Volatility, Emerging markets, Liquidity

Marcus Svedberg of East Capital explores some of the key opportunities and challenges for investors in relation to emerging markets, and reveals his outlook.

Even in some of the larger emerging markets, liquidity for small- and mid-caps can be an issue.

This is why it is so crucial for emerging markets to build up domestic pension funds and mutual funds for the purpose of stock liquidity, among other reasons, he explained.

In addition to investors looking at volumes at the bottom of the market as well as at its top, investors must also be aware that the economic and political systems in emerging markets are shifting.

Transitions in economics and politics

According to Svedberg, economic and political transitions can lead to a volatile ride for investors.

In the long-term, moving into markets which are changing offers a great investment opportunity since such changes signal a fundamental shift towards something better. However, he said, it is also volatile, and investors should be aware of that when assessing opportunities.

For example, emerging markets tend to devalue currencies more frequently than developed markets, and political risks can generally be higher, explained Svedberg.

It is therefore wise to spread investments across multiple emerging markets, he advised.

The next step for emerging markets

To date, Svedberg said a lot of focus has been on the BRIC economies.

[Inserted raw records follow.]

-- ==== Sys2Proof/Machine/Shape.lean ====
section
/-! DEFINITION. The shape words SHAPE, SHASSERT, NARROW and WIDEN (R257 to R259). -/

namespace Sys2Proof.Machine

/-- The code of a shape (R257). -/
def VReg.shapeCode : VReg → Nat
  | .u _ => 0
  | .a _ _ => 1
  | .p _ => 2

/-- The register that an operation of the gang in flight will leave in a vector register whose shape is not yet
that of its result: a special-function word's (R57, R257), or QTILE.max's, which is P when its source is poisoned (R312,
R313). (Log entry 35, DEDUCED.) -/
def State.coming (s : State) (n : Nat) : Option VReg :=
  s.ops.findSome? fun o =>
    if o.gang == s.cur then
      match o.kind with
      | .sfu d fin _ _ => if d = n then fin else none
      | .xfc d fin => if d = n then fin else none
      | .matrix m => if m.kind = .qmax n then
          some (if (s.team o.team).spad.poisoned m.offA (4096 * m.sourceBytes) then .p (Vector.replicate 32 {}) else .u 0)
        else none
      | _ => none
    else none

/-- The shape an operand has, without reading a value (R54, R257). -/
def State.shapeOf (s : State) (a : Src) : Nat :=
  if 96 ≤ a.code ∧ a.code ≤ 103 then 2
  else if a.code < 96 then ((s.coming a.code).getD (s.g.vreg a.code)).shapeCode
  else (s.operand [] a 0).1.shapeCode

/-- SHAPE (R257): it reads no value; a stream source advances without loading; an element still to be written
already has its shape. -/
def execShape (d : Nat) (a : Src) (s : State) : Host.Outcome State Fault Refusal :=
  s.conclude do
    s.accept {}
    if s.exec_ = 0 then s.noLanes true
    else
      let k : VReg := .u (BitVec.ofNat 64 (s.shapeOf a))
      if s.bypassMissing a then
        State.stallFirst (fun _ => s.destReady d (s.widens d [] (.ok k))) (s.trapR 0x07 (BitVec.ofNat 64 (a.code - 104)))
      else (s.advance (streamsOf [(a, 0)])).result d k

/-- SHASSERT (R59, R258): SHAPE when the operand's shape is outside the set; its result is its operand. -/
def execShassert (a : Src) (set : Nat) (s : State) : Host.Outcome State Fault Refusal :=
  s.conclude do
    s.accept { m := false, z := false }
    if s.exec_ = 0 then s.noLanes true
    else
      let r ← s.sources s.exec_ [(a, 0)]
      if set.testBit (opnd r.2 0).shapeCode then r.1.result 112 (opnd r.2 0) else s.trapR 0x06 0

/-- The value of lane `l` without its mark when the lane is not live. -/
def dropDead (live : Lanes) (r : VReg) (l : Nat) : Slot :=
  if inSet live l then r.lane l else { val := r.at l }

/-- The most compact shape of a register over the live lanes (R58). -/
def narrowOf (live : Lanes) (r : VReg) : VReg :=
  let asP : VReg := .p (Vector.ofFn fun l => dropDead live r l)
  match lanesOf live with
  | [] => asP
  | l0 :: rest =>
    let x0 := r.at l0
    if (lanesOf live).all fun l => r.at l == x0 then .u x0
    else match rest with
      | [] => .u x0
      | l1 :: _ =>
        if l1.val = l0.val + 1 then
          let st := r.at l1 - x0
          let b := x0 - BitVec.ofNat 64 l0.val * st
          if (lanesOf live).all fun l => r.at l == b + BitVec.ofNat 64 l.val * st then .a b st else asP
        else asP

/-- Write all 32 lanes of a destination, whichever lanes are active, and push the result (R67, R259). -/
def State.wholeResult (s : State) (d : Nat) (r : VReg) : R State := do
  let s1 ← if d < 96 then (do
      s.ready (s.vBusy d)
      s.needSlab (s.g.vreg d) r
      let g := s.g.setV d r
      pure (s.setG { g with staged := g.staged.filter fun n => !(n == d) })) else pure s
  pure (s1.push r s.exec_)

/-- NARROW (R58, R259). -/
def execNarrow (d : Nat) (a : Src) (s : State) : Host.Outcome State Fault Refusal :=
  s.conclude do
    s.accept { m := false, z := false }
    if s.exec_ = 0 then s.noLanes true
    else
      let value (xs : List VReg) : VReg := narrowOf s.g.live (opnd xs 0)
      State.stallFirst (fun _ => s.destReady d (value (s.shown [(a, 0)])).isP) do
        let r ← s.sources s.g.live [(a, 0)]
        r.1.wholeResult d (value r.2)

/-- WIDEN (R58, R259). -/
def execWiden (d : Nat) (a : Src) (s : State) : Host.Outcome State Fault Refusal :=
  s.conclude do
    s.accept { m := false, z := false }
    if s.exec_ = 0 then s.noLanes true
    else
      let value (xs : List VReg) : VReg := .p (opnd xs 0).lanes
      State.stallFirst (fun _ => s.destReady d (value (s.shown [(a, 0)])).isP) do
        let r ← s.sources s.g.live [(a, 0)]
        r.1.wholeResult d (value r.2)

end Sys2Proof.Machine
end

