-- ==== Sys2Proof/Machine/Poll.lean ====
section
/-! DEFINITION. The arithmetic cycle (R38, R327, R328): in each cycle every gang that may issue is looked at once, to find
whether its next group is ready; then the slots are filled one by one, and the cycle ends. (Log entry 9, DEDUCED.) -/

namespace Sys2Proof.Machine

/-- The state of an outcome, or the one it came from. -/
def State.after (s : State) (o : Host.Outcome State Fault Refusal) : State :=
  match o with
  | .next t => t
  | _ => s

/-- The gang may go on issuing. -/
def State.mayGo (s : State) (g : Gang) : Bool :=
  s.runnable g && (match g.wait with
    | .trap _ => false
    | _ => true)

/-- Issue from the current gang: a clause, or the group at its position. -/
def State.issueStep (s : State) : Host.Outcome State Fault Refusal :=
  if s.mayGo s.g then
    match s.g.cl with
    | none => exec .clauseIssue s
    | some c =>
      if c.refetch then exec .clauseIssue s
      else match s.decodeNext with
        | .ok (t, i) => exec i t
        | .error h => s.concludeKeep (.error h)
  else .next { s.setG { s.g with turn := .no } with phase := .select }

/-! ## Whether a group is ready -/

/-- A gang's next group, tried: its slot, its instruction, the state in which that executes, and the state that it would give. -/
structure Trial where
  lane : Bool
  instr : Instr
  inp : State
  out : State

/-- Try the current gang's next group, its prefix with its word; where the group cannot be read, the state which that
leads to. -/
def State.tryGroup (s : State) : Except State Trial :=
  let first (u : State) : Nat := (u.cl.words.headD 0)
  match s.decodeNext with
  | .error h => .error (s.after (s.concludeKeep (.error h)))
  | .ok (t, i) =>
    let u := t.after (exec i t)
    if u.g.latch.isSome then
      match u.decodeNext with
      | .error h => .error (u.after (u.concludeKeep (.error h)))
      | .ok (t2, i2) => .ok { lane := true, instr := i2, inp := t2, out := t2.after (exec i2 t2) }
    else .ok { lane := fld (first t) 31 31 == 0, instr := i, inp := t, out := u }

/-- Whether the gang's next group has waited out its stall code (R79, R81). -/
def Gang.stallDone (g : Gang) (cyc : Nat) : Bool :=
  match g.lastIssue, g.cl with
  | some t, some c => decide (t + 1 + (match c.stallAt c.first with
    | 0 => 0
    | 1 => 1
    | 2 => 3
    | _ => 7) ≤ cyc)
  | _, _ => true

/-- The word arrives at a team barrier when it is executed again (R346): it takes the uniform slot for it, so that no two arrivals of a
team fall in one cycle. -/
def arrivesAt (i : Instr) (w : Wait) : Bool :=
  match i, w with
  | .bar .., .bar .. => false
  | .bar .., _ | .bara .., _ => true
  | _, _ => false

/-- Put a gang's turn. -/
def State.setTurn (s : State) (k : Nat) (t : Turn) : State := s.setGang k { s.gang k with turn := t }

/-- The turn of a gang that is ready with a group. -/
def Trial.turn (t : Trial) : Turn := if t.lane then .lane else .uniform

/-- What a tried group of a gang comes to: it is ready for its slot, which a wait that begins takes as well; or the interlock holds it, or
it is not ready (R289); or it had issued, and its wait goes on or is over. -/
def State.settleTrial (s : State) (k : Nat) (t : Trial) : State :=
  let before := (s.gang k).wait
  let w := (t.out.gang k).wait
  let ready := match w with
    | .none | .trap _ => !before.issued || arrivesAt t.instr before
    | w => w.issued && (!before.issued || w.arrivesAfter before)
  if ready then s.setTurn k t.turn else t.out.setTurn k .no

/-- Look at a gang once in a cycle: its clause issues when it stands in none, and its next group is tried. -/
def State.pollFresh (s : State) (k : Nat) : State :=
  let g := s.gang k
  if !g.wait.issued && !g.stallDone s.cyc then s.setTurn k .no
  else
    let open_ := match g.cl with
      | none => true
      | some c => c.refetch
    let s1 := if open_ then s.after (exec .clauseIssue s) else s
    let g1 := s1.gang k
    if !s1.mayGo g1 || g1.cl.isNone || (open_ && (g1.wait != .none || !g1.stallDone s.cyc)) then s1.setTurn k .no
    else match s1.tryGroup with
      | .error u => u.setTurn k .no
      | .ok t => s1.settleTrial k t

/-! ## Pairing (R38) -/

/-- Two groups of one gang may issue in one cycle: one is a lane group and the other a uniform one, the second's stall code is 0, and it
reads nothing that the first writes (R38); memory is read and written by the operations that they put in flight, `old` and `new`, and by
words on their own account.  What CHAPP reads and writes of memory is taken to meet what the other accesses. (Log entry 9, DEDUCED.) -/
def mayPair (c : Clause) (t : Trial) (old new : List Op) : Bool :=
  match groupWrites c c.prev old, t.inp.readsNow t.instr with
  | some writes, some reads =>
    c.stallAt c.first == 0 && (fld ((c.prev.dropWhile isPrefix).headD 0) 31 31 == 0) != t.lane &&
      reads.all fun x => !writes.contains x || (x == .mem && disjoint old new) ||
        (x == .own && t.inp.clear old (t.inp.ownRanges t.instr reads))
  | _, _ => false

/-- A gang that issued a group in this cycle, and whose core's other slot is free, is ready with its next group when the two
may pair (R328, R38). -/
def State.pollPair (s : State) (k : Nat) : State :=
  let g := s.gang k
  let c := s.core g.core
  let open_ := if c.laneWon == some k then c.uniWon.isNone else c.uniWon == some k && c.laneWon.isNone
  if !open_ then s.setTurn k .no
  else match s.tryGroup with
    | .error _ => s.setTurn k .no
    | .ok t =>
      let held := match (t.out.gang k).wait with
        | .none | .trap _ => false
        | w => !w.issued
      -- what the first group has put in flight in this cycle, and what the second would
      let old := ((s.ops.filter fun o => o.gang == k).getLast?).toList
      let new := t.out.ops.filter fun o => o.gang == k && decide (s.nextOp ≤ o.id)
      if held || !mayPair s.cl t old new then s.setTurn k .no else s.setTurn k t.turn

/-! ## The cycle -/

/-- The gangs still to be looked at in this cycle, by gang slot. -/
def State.unpolled (s : State) : List Nat :=
  let l := s.gangs.filter fun e => s.mayGo e.2 && (e.2.turn == .fresh || e.2.turn == .pair)
  (List.range Config.slots).flatMap fun i => (l.filter fun e => e.2.slot == i).map (·.1)

/-- Look at one gang. -/
def State.pollGang (s : State) (k : Nat) : State :=
  let g := s.gang k
  let s1 : State := { s with cur := k }
  let t := if g.turn == .pair then s1.pollPair k else if s.mayGo g then s1.pollFresh k else s1.setTurn k .no
  { t with phase := .select }

/-- Look at every gang that has not been looked at. -/
def State.pollAll (s : State) : State := s.unpolled.foldl State.pollGang s

/-- R63's condition on a core, as the cycle leaves it. -/
def State.noteTight (s : State) (core : Nat) (c : Core) : Core :=
  { c with laneWon := none, uniWon := none,
           stuckSince := if s.slabTight core then some (c.stuckSince.getD s.cyc) else none }

/-- The cycle ends: the gangs that were ready and did not issue age (R327), a gang among them whose second group of the cycle, which was
to pair with its first, lost its slot. (Log entry 82, DESIGN CHOICE.) -/
def State.endCycle (s : State) : State :=
  let one (g : Gang) : Gang :=
    { g with turn := .fresh,
             age := if s.runnable g && (g.turn == .lane || g.turn == .uniform) then g.age + 1 else g.age }
  { s with
    cyc := s.cyc + 1
    phase := .events
    gangs := s.gangs.map fun e => (e.1, one e.2)
    cores := s.cores.map fun e => (e.1, s.noteTight e.1 e.2) }

/-- The choice of the issuing gang: each gang is looked at, then a slot is filled, or the cycle ends. -/
def State.selectStep (s : State) : Host.Outcome State Fault Refusal :=
  if !s.unpolled.isEmpty then .next s.pollAll
  else match s.nextSelect with
    | some core => exec (.gangIssueSelect core) s
    | none => .next s.endCycle

end Sys2Proof.Machine
end

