-- ==== Sys2Proof/Machine/Due.lean ====
section
/-! DEFINITION. The device step that comes about next when none is on the agenda (log entry 1, DESIGN CHOICE): the first, in the order below,
whose condition holds and that changes something. -/

namespace Sys2Proof.Machine

/-! ## Operations in flight -/

/-- The first access of an operation that may be performed: its position and itself. -/
def State.readyItem (s : State) (o : Op) : Option (Nat × Item) :=
  (o.items.zipIdx.find? fun x => s.mayPerform o x.2 x.1).map fun x => (x.2, x.1)

/-- The line that leaves a full set of L1 for a new one: the one granted first. -/
def Core.victim (c : Core) (line : Nat) : List Nat :=
  if c.l1Room line [] then []
  else match (c.l1.filter fun x => l1Set x.line == l1Set line) with
    | [] => []
    | x :: r => [(r.foldl (fun b y => if y.grant < b.grant then y else b) x).line]

/-- The tensor move of a DEMOTE can end now. -/
def State.demoteDue (s : State) (o : Op) (idx tier : Nat) : Bool :=
  let tag := (s.ctx o.ctx).part
  match (s.part tag).resOf o.ctx idx with
  | none => true
  | some e => (s.tierPlan e tier).isNone || (s.moveTensor tag idx tier).isSome

/-- What is due of an operation in flight. -/
def State.opDue (s : State) (o : Op) : Option Instr :=
  match o.kind with
  | .load _ _ spad =>
    if o.allDone then some (.loadComplete o.id)
    else (s.readyItem o).map fun x =>
      .loadMissServe o.id x.1 (if spad then [] else (s.core o.core).victim (x.2.pa / 128)) []
  | .prefetch => (s.readyItem o).map fun x => .loadMissServe o.id x.1 ((s.core o.core).victim (x.2.pa / 128)) []
  | .store _ | .atomic .. | .red .. =>
    if o.allDone then some (.storeAck o.id) else (s.readyItem o).map fun x => .storePerformed o.id x.1
  | .sfu .. | .xfc .. =>
    if o.kind.isSfu && !(s.ops.any fun p => p.gang == o.gang && p.kind.isSfu && decide (p.id < o.id)) then
      some (.sfuComplete o.id)
    else none
  | .matrix m => if s.matrixReady o m then some (.matrixOpComplete o.id) else none
  | .lutld bank _ _ _ => if s.lutldReady o bank then some (.lutldComplete o.id) else none
  | .demote idx tier => if s.demoteDue o idx tier then some (.demoteMoveEnd o.id) else none
  | .copy _ | .chapp .. => none

/-! ## Engines -/

/-- A closed round of a team's handle can go on or end now. -/
def State.roundDue (s : State) (tk : Nat) (h : Handle) : Bool :=
  let out_ := h.state == .draining
  if !(h.isOpen && h.closed) then false
  else if h.moved < h.hi - h.lo then
    (match (({ st := s } : Mover).copyWord tk h (h.lo + h.moved)).stop with
      | some .wait => out_ && decide (h.comp ≤ s.ns) && h.ptr != h.moved
      | _ => true)
  else !out_ || decide (h.comp ≤ s.ns)

/-- A closed round that can go on, or end. -/
def State.copyDue (s : State) : Option Instr :=
  s.teams.findSome? fun t => (t.2.handles.find? fun h => s.roundDue t.1 h.2).map fun h =>
    .copyRoundEnd t.1 h.1 (h.2.hi - h.2.lo)

/-- A card that a free ladle can take. -/
def State.acceptDue (s : State) : Option Instr :=
  s.chains.findSome? fun c =>
    let tag := (s.ctx c.2.ctx).part
    if s.waitingCard tag c.2 then
      match (List.range 48).find? fun l => s.ladleFree tag l with
      | some l => if (s.after (execLadleAccept c.1 l s)).nextKey ≠ s.nextKey then some (.ladleAccept c.1 l) else none
      | none => none
    else none

/-- A job that can go on or end by itself: not one that sends its request now, for only its peer's answer ends it (R437; log entry 44,
DEDUCED). -/
def State.jobDue (s : State) : Option Instr :=
  (s.jobs.find? fun j => j.status.isNone && !j.back && s.depsDone j &&
    (let t := s.after (execLadleJobEnd j.id { upto := j.total } s)
     t.out == s.out && !t.jobs.any fun x => x.id == j.id && x.status.isNone && x.made == j.made)).map fun j => .ladleJobEnd j.id { upto := j.total }

/-- A chain whose sequence number can advance. -/
def State.chainDue (s : State) : Option Instr :=
  (s.chains.find? fun c => Sys2Proof.Machine.advance s.ns c.2.ended.length c.2.ended c.2.done != c.2.done).map fun c => .chainSequenceAdvance c.1

/-- An instruction-line request: its walk, or its line when that can be read. -/
def State.fetchDue (s : State) : Option Instr :=
  s.cores.findSome? fun c => (c.2.freq.find? fun r => if r.walk then s.walkReady c.1 r else s.lineReady r).map fun r =>
    if r.walk then .fetchWalkResult c.1 (r.va * 64) else .instructionLineArrive c.1 (r.va * 64)

/-- An access from outside that can be performed or answered. -/
def State.inboundDue (s : State) : Option Instr :=
  (s.inbound.find? fun e => if e.performed then decide (e.comp ≤ s.ns) else s.inboundReady e).map fun e => .inboundWrite e.id

/-- A FENCE whose lease wait has ended. -/
def State.leaseWaitDue (s : State) : Option Instr :=
  (s.gangs.find? fun e => e.2.wait == .lease && (e.2.pend.isSome || e.2.seenPend.isSome) && decide (e.2.lastPend ≤ s.ns)).map fun e =>
    .fenceLeaseWaitEnd e.1

/-! ## The dispatcher -/

/-- The head's waiting time is to be noted or cleared. -/
def State.headDue (s : State) (tag : Nat) : Bool :=
  match s.dispatchOrder tag with
  | [] => false
  | w :: r => (r.any fun x => (s.headTime x).isSome) || ((s.fitting tag w).isEmpty != (s.headTime w).isSome)

/-- A team to place, or a head to note. -/
def State.placeDue (s : State) : Option Instr :=
  (s.parts.find? fun p => (s.placeable p.1).isSome || s.headDue p.1).map fun p => .teamPlace p.1

/-- A gang that may retire. -/
def State.retireDue (s : State) : Option Instr := (s.gangs.find? fun e => s.mayRetire e.1).map fun e => .gangRetire e.1

/-- What is due of a partition's waiting teams. -/
def State.partDue (s : State) : Option Instr :=
  s.parts.findSome? fun p =>
    if (s.headStuck p.1 100000).isSome && p.2.reservation.isNone && !(s.openCores p.1).isEmpty then some (.coreReservation p.1)
    else if (s.preemptPlan p.1).isSome then some (.preemptRequest p.1)
    else if s.grids.any fun g => g.2.part == p.1 && decide (g.2.nextTeam < g.2.record.teams) &&
        decide (g.2.ageMark + 1000000 ≤ s.ns) then some (.gridAging p.1)
    else none

/-- A resident team's swap threshold has passed (R336). -/
def State.swapDue (s : State) (tk : Nat) (t : Team) : Bool :=
  let thr := (s.ctx t.ctx).swapthr * 1000
  thr != 0 && decide (thr ≤ s.ns) && (s.allWait tk Wait.atBarrier (s.ns - thr) || s.allWait tk Wait.atChild (s.ns - thr))

/-- An ember team is to leave (R415). -/
def State.emberDue (s : State) (tk : Nat) (t : Team) : Bool :=
  t.ember && (s.crowds tk || (match (s.core t.core).underSince with
    | some x => !(s.core t.core).candidate && decide (x + 1000 ≤ s.ns)
    | none => false))

/-- What is due of a resident team that is not being stopped. -/
def State.teamDue (s : State) : Option Instr :=
  s.teams.findSome? fun e =>
    if e.2.life != .resident || e.2.stopping.isSome then none
    else if (match e.2.drainBy with
      | some d => decide (d ≤ s.ns) || s.allWait e.1 Wait.atBarrier s.ns
      | none => false) then some (.drainDeadline e.1)
    else if s.swapDue e.1 e.2 then some (.swapOut e.1)
    else if s.emberDue e.1 e.2 then some (.emberFlush e.1)
    else none

/-- A core's level has stood above its need for 1 µs, and the partition has registrations to launch (R415). -/
def State.emberLaunches (s : State) (core : Nat) : Bool :=
  match s.partOf (coreSlice core) with
  | none => false
  | some (tag, _) => s.ctxs.any fun c => c.2.part == tag && !c.2.stopped && c.2.embers.any fun e => !s.emberInFlight c.1 e.1

/-- What is due of a core. -/
def State.coreDue (s : State) : Option Instr :=
  s.cores.findSome? fun c =>
    let now := s.emberReady c.1
    let alone := match s.teams.filter fun e => e.2.life == .resident && e.2.core == c.1 with
      | [_] => true
      | l => l.all fun e => e.2.stopping.isNone
    if s.slabStuck c.1 && alone then some (.slabDeadlock c.1)
    else if now != c.2.candidate || (now && s.emberLaunches c.1) then some (.emberCandidate c.1)
    else match c.2.slices.find? fun x =>
        let t := (s.ctx x.1).tslice
        t != 0 && !(s.ctxTeams c.1 x.1).isEmpty && decide (t * 1000 ≤ x.2.now s.ns) with
      | some x => some (.timeSliceExpiry c.1 x.1)
      | none => (c.2.l1.find? fun l => decide (l.expiry ≤ s.ns)).map fun l => .leaseExpiry c.1 l.ctx l.line

/-! ## Hearth and the endpoint -/

/-- A phase of a reforge can end. -/
def State.reforgeDue (s : State) : Option Instr :=
  s.parts.findSome? fun p => match p.2.reforge with
    | none => none
    | some r =>
      if r.ticked then some (.reforgeSettleEnd p.1)
      else if s.quiesced p.1 r ((s.reforgePlan p.1 r).getD []) then some (.reforgeTick p.1) else none

/-- The command of a message that the endpoint can hold back. -/
def heldCommand (m : Msg) : Option Instr :=
  match m.op with
  | 0x11 => some (.fenceCmd m)
  | 0x12 => some (.ctxdel m)
  | 0x21 => some (.read m)
  | 0x22 => some (.launchCmd m)
  | _ => none

/-- A held command that can go on: fewer are held after it. -/
def State.heldDue (s : State) : Option Instr :=
  s.sessions.findSome? fun x => x.2.deferred.findSome? fun q => match heldCommand q.2 with
    | some i => if ((tget (s.after (exec i s)).sessions x.1 {}).deferred.length < x.2.deferred.length) then some i else none
    | none => none

/-- A stopped context whose image does not stand yet. -/
def State.stopDue (s : State) : Option Instr :=
  (s.ctxs.find? fun c => c.2.stopped && !c.2.deleting && s.ctxStill c.1 && (tget? s.images c.1).isNone).map fun c => .contextStop c.1

/-- The coolant timeout (R443). -/
def State.coolantDue (s : State) : Option Instr :=
  if 0 < s.dev.stage ∧ s.dev.coolantBad = true ∧ s.dev.coolantSince + 2000000000 ≤ s.ns then some .coolantLossTimeout else none

/-- A rail's boundaries can change something: its slice is a partition's, or its levels and permits have still to come to rest since it
was one's.  At rest its boundaries change nothing, and it takes them when a partition has it again. (Log entry 48, DEDUCED.) -/
def State.railLive (s : State) (i : Nat) : Bool :=
  (s.partOf i).isSome ||
  (s.cores.any fun e => coreSlice e.1 == i && (e.2.level != 0 || e.2.needSince.isSome || e.2.excessSince.isSome || e.2.overSince.isSome)) ||
  s.clusters.any fun e => sliceOf e.1 == i && (e.2.permits != 64 || e.2.level != 0 || e.2.ranHigh || e.2.busy)

/-- A rail has a step boundary or an interval boundary to take, whose instant has come (R405, R419). -/
def State.railDue (s : State) : Option Instr :=
  (List.range 12).findSome? fun i =>
    let step := decide ((s.rail i).step < s.stepNow)
    if (step || decide ((s.rail i).coalAt < s.ns / 10000)) && s.railLive i then
      some (if step then .bellowsStep i else .coalInterval i)
    else none

/-- The next device step that is due. -/
def State.due (s : State) : Option Instr :=
  s.coolantDue <|> (s.ops.findSome? fun o => s.opDue o) <|> s.copyDue <|> s.fetchDue <|> s.acceptDue <|> s.jobDue <|>
    s.chainDue <|> s.inboundDue <|> s.leaseWaitDue <|> s.retireDue <|> s.placeDue <|> s.heldDue <|> s.reforgeDue <|>
    s.stopDue <|> s.partDue <|> s.teamDue <|> s.coreDue

end Sys2Proof.Machine
end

However, there are clear differences between these markets. For example, Russia and Brazil are quite similar as middle-income countries with a fair number of commodities, whereas China and India are low-income countries. Svedberg said such differences within the same basket are a positive thing to capture opportunities at different stages of developments.

As the net widens and more countries are available for investing into, however, he said investors need to be aware of liquidity constraints due to the small size of their stock markets.

At the same time, emerging markets are slowly starting to play a bigger role in global policymaking, added Svedberg, so this will help the shift into these markets.